In lld/test/ELF/ there are some bad cases, e.g lld/test/ELF/ppc64-tls-le.s
It needs to test both little-endian and big-endian variants. Since one
test consists of multiple commands, it looks awful:

   # RUN: llvm-mc -filetype=obj -triple=powerpc64le %s -o %t.o
   # RUN: llvm-readobj -r %t.o | FileCheck --check-prefix=INPUT-REL %s
   ## IE
   # RUN: ld.lld -shared %t.o -o %t.so
   # RUN: llvm-readobj -r %t.so | FileCheck --check-prefix=IE-REL %s
   # RUN: llvm-objdump -d --no-show-raw-insn %t.so | FileCheck --check-prefix=IE %s
   ## IE -> LE
   # RUN: ld.lld %t.o -o %t
   # RUN: llvm-readelf -r %t | FileCheck --check-prefix=NOREL %s
   # RUN: llvm-objdump -d --no-show-raw-insn %t | FileCheck --check-prefix=LE %s
      # RUN: llvm-mc -filetype=obj -triple=powerpc64 %s -o %t.o
   # RUN: llvm-readobj -r %t.o | FileCheck --check-prefix=INPUT-REL %s
   ## IE
   # RUN: ld.lld -shared %t.o -o %t.so
   # RUN: llvm-readobj -r %t.so | FileCheck --check-prefix=IE-REL %s
   # RUN: llvm-objdump -d --no-show-raw-insn %t.so | FileCheck --check-prefix=IE %s
   ## IE -> LE
   # RUN: ld.lld %t.o -o %t
   # RUN: llvm-readelf -r %t | FileCheck --check-prefix=NOREL %s
   # RUN: llvm-objdump -d --no-show-raw-insn %t | FileCheck --check-prefix=LE %s

RISC-V tests can be unpleasant as well (32-bit and 64-bit variants)

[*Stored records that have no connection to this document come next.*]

-- ==== Sys2Proof/Certificates/Slice0/Obligations.lean ====
section
/-! DEFINITION. The statements for the provers. -/


open Sys2Proof Sys2Proof.Machine

/-! ### Encoding, steps and reset -/

/-- Words written out bit by bit from the encodings of the spec decode to the instructions they stand for (R94 to R99, Table
09-2 to Table 09-7); the second one carries its literal in the next slot. -/
def Obligations.SpecWordsDecode : Prop :=
  decodeWord 0x0194_94EF_FF00_0000 0 = .ok (.iadd ⟨.s 20, .s 20, .inl 15, .none, .i32, 0, 0⟩) ∧
  decodeWord 0x5A07_07F0_FF80_0000 0x4060_0000 =
    .ok (.vfmul ⟨.v 7, .v 7, .lit 0x4060_0000, .none, .f32, 0, 0, false, false, 0, false, 0⟩) ∧
  decodeWord 0x29FF_F194_FF01_0000 0 = .ok (.brc ⟨.none, .imm, .s 20, .none, .i32, 1, 0⟩) ∧
  decodeWord 0x8708_9403_1600_0040 0 = .ok (.atom ⟨.v 8, .s 20, .v 3, .n32, .device, .relaxed, false, 0x40⟩) ∧
  decodeWord 0xA0A8_FFFF_FF01_0000 0 = .ok (.commitGrid ⟨.s 40, .none, .none, .none, .i32, 1, 0⟩) ∧
  decodeWord 0xB0FF_C4C6_C899_0105 0 = .ok (.mma ⟨.none, .q 4, .q 6, .q 8, .bf16, .bf16, 0, false, false, 1, 5⟩) ∧
  decodeWord 0xC09E_9496_9800_2102 0 = .ok (.txf ⟨.s 30, .s 20, .s 22, .s 24, .i32, .i32, 2, false, false, 1, 2⟩) ∧
  decodeWord 0xE000_4080_8000_8000 0 = .ok (.rep ⟨4, 8, 8, 0, 8, 0⟩)

/-- Decoding the words of a well-formed instruction gives the instruction, whatever its operands: no bit of an encoding is
dropped, and no two instructions share a word. -/
def Obligations.EncodeThenDecode : Prop :=
  ∀ i : Instr, i.wf = true → decodeWord (wordAt (encode i) 0) (wordAt (encode i) 1) = .ok i

/-- An instruction that is read from a word is well-formed, and its first encoded word is that word: every word has at most
one reading, and no bit that matters is ignored. -/
def Obligations.DecodeThenEncode : Prop :=
  ∀ (w lit : W64) (i : Instr), decodeWord w lit = .ok i → i.wf = true ∧ wordAt (encode i) 0 = w

/-- A word that is no instruction, or one that its clause kind or its place does not allow, raises illegal-instruction at its
slot: no other effect comes of it (R95 to R99, R103, R104). Every reserved or unassigned major opcode is no instruction,
whatever the other bits of its word. -/
def Obligations.IllegalWordTraps : Prop :=
  (∀ (s : Machine.State) (ag : Agent), s.issue = some ⟨ag, false⟩ →
    let code := s.codeOf ag
    let slot := (s.pcOf ag).2.1
    ((∀ i, decodeWord (wordAt code slot) (wordAt code (slot + 1)) ≠ .ok i) ∨
      (∃ i, decodeWord (wordAt code slot) (wordAt code (slot + 1)) = .ok i ∧
        (legal (headerKind (wordAt code 0)) i = false ∨ placeOk i slot (s.nslot ag) = false))) →
    Machine.step s = .next (s.trap ag 0x01 none 0 0)) ∧
  (∀ (w lit : W64) (op : Nat), fld w 63 56 = op →
    (op = 0 ∨ (0x21 ≤ op ∧ op ≤ 0x27) ∨ (0x36 ≤ op ∧ op ≤ 0x3F) ∨ (0x55 ≤ op ∧ op ≤ 0x57) ∨ (0x6D ≤ op ∧ op ≤ 0x6F) ∨
      (0x76 ≤ op ∧ op ≤ 0x7F) ∨ (0x8B ≤ op ∧ op ≤ 0x8F) ∨ (0x97 ≤ op ∧ op ≤ 0x9F) ∨ (0xAA ≤ op ∧ op ≤ 0xAF) ∨
      (0xBA ≤ op ∧ op ≤ 0xBF) ∨ op = 0xC3 ∨ (0xCA ≤ op ∧ op ≤ 0xCB) ∨ (0xD6 ≤ op ∧ op ≤ 0xDF) ∨ 0xE1 ≤ op) →
    ∀ i, decodeWord w lit ≠ .ok i)

/-- A step runs what is decoded: the instruction at the slot of the latched agent; under REP the target after it with its
operands stepped (R101); with no latch the next entry of the agenda, a firmware command as the block that its mailbox entry
names; and nothing where the agenda is empty. That the latch and the agenda say what acts next is the model's choice (log
entry 1). -/
def Obligations.StepRunsDecoded : Prop :=
  ∀ s : Machine.State,
    (∀ ag i, s.issue = some ⟨ag, false⟩ →
      decodeWord (wordAt (s.codeOf ag) (s.pcOf ag).2.1) (wordAt (s.codeOf ag) ((s.pcOf ag).2.1 + 1)) = .ok i →
      legal (headerKind (wordAt (s.codeOf ag) 0)) i = true → placeOk i (s.pcOf ag).2.1 (s.nslot ag) = true →
      Machine.step s = Machine.exec i s) ∧
    (∀ ag i j, s.issue = some ⟨ag, true⟩ →
      decodeWord (wordAt (s.codeOf ag) ((s.pcOf ag).2.1 + 1)) (wordAt (s.codeOf ag) ((s.pcOf ag).2.1 + 2)) = .ok i →
      legal (headerKind (wordAt (s.codeOf ag) 0)) i = true → placeOk i ((s.pcOf ag).2.1 + 1) (s.nslot ag) = true →
      Instr.iter i (s.sweep ag) ((s.repctlOf ag).toNat / 4096 % 4096) = some j → Machine.step s = Machine.exec j s) ∧
    (∀ i r, s.issue = none → s.agenda = .event i :: r → Machine.step s = Machine.exec i { s with agenda := r }) ∧
    (∀ b a r, s.issue = none → s.agenda = .mail b a :: r →
      Machine.step s = Machine.exec (s.commandAt a) { s with agenda := r, fw := some (b, a) }) ∧
    (s.issue = none → s.agenda = [] → Machine.step s = .next s)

   # RUN: llvm-mc -filetype=obj -triple=riscv32 %s -o %t.32.o
   # RUN: ld.lld -pie %t.32.o -o %t.32
   # RUN: llvm-readelf -s %t.32 | FileCheck --check-prefix=SYM32 %s
   # RUN: llvm-readelf -S %t.32 | FileCheck --check-prefix=SEC32 %s
   # RUN: not ld.lld -shared %t.32.o -o /dev/null 2>&1 | FileCheck --check-prefix=ERR %s
      # RUN: llvm-mc -filetype=obj -triple=riscv64 %s -o %t.64.o
   # RUN: ld.lld -pie %t.64.o -o %t.64
   # RUN: llvm-readelf -s %t.64 | FileCheck --check-prefix=SYM64 %s
   # RUN: llvm-readelf -S %t.64 | FileCheck --check-prefix=SEC64 %s
   # RUN: not ld.lld -shared %t.64.o -o /dev/null 2>&1 | FileCheck --check-prefix=ERR %s

This can be simplified if lit supports for loop constructs:

   # RUN: %for i in 32 64
   # RUN: llvm-mc -filetype=obj -triple=riscv%i %s -o %t.%i.o
   # RUN: ld.lld -pie %t.%i.o -o %t.%i
   # RUN: llvm-readelf -s %t.%i | FileCheck --check-prefix=SYM%i %s
   # RUN: llvm-readelf -S %t.%i | FileCheck --check-prefix=SEC%i %s
   # RUN: not ld.lld -shared %t.%i.o -o /dev/null 2>&1 | FileCheck --check-prefix=ERR %s
   # RUN: %}

The clang has a `clang-offload-bundle` tool that can combine and
extract multiple IR modules in/from a single file. Implementation is
here: https://github.com/llvm/llvm-project/blob/master/clang/tools/clang-offload-bundler/ClangOffloadBundler.cpp

Michael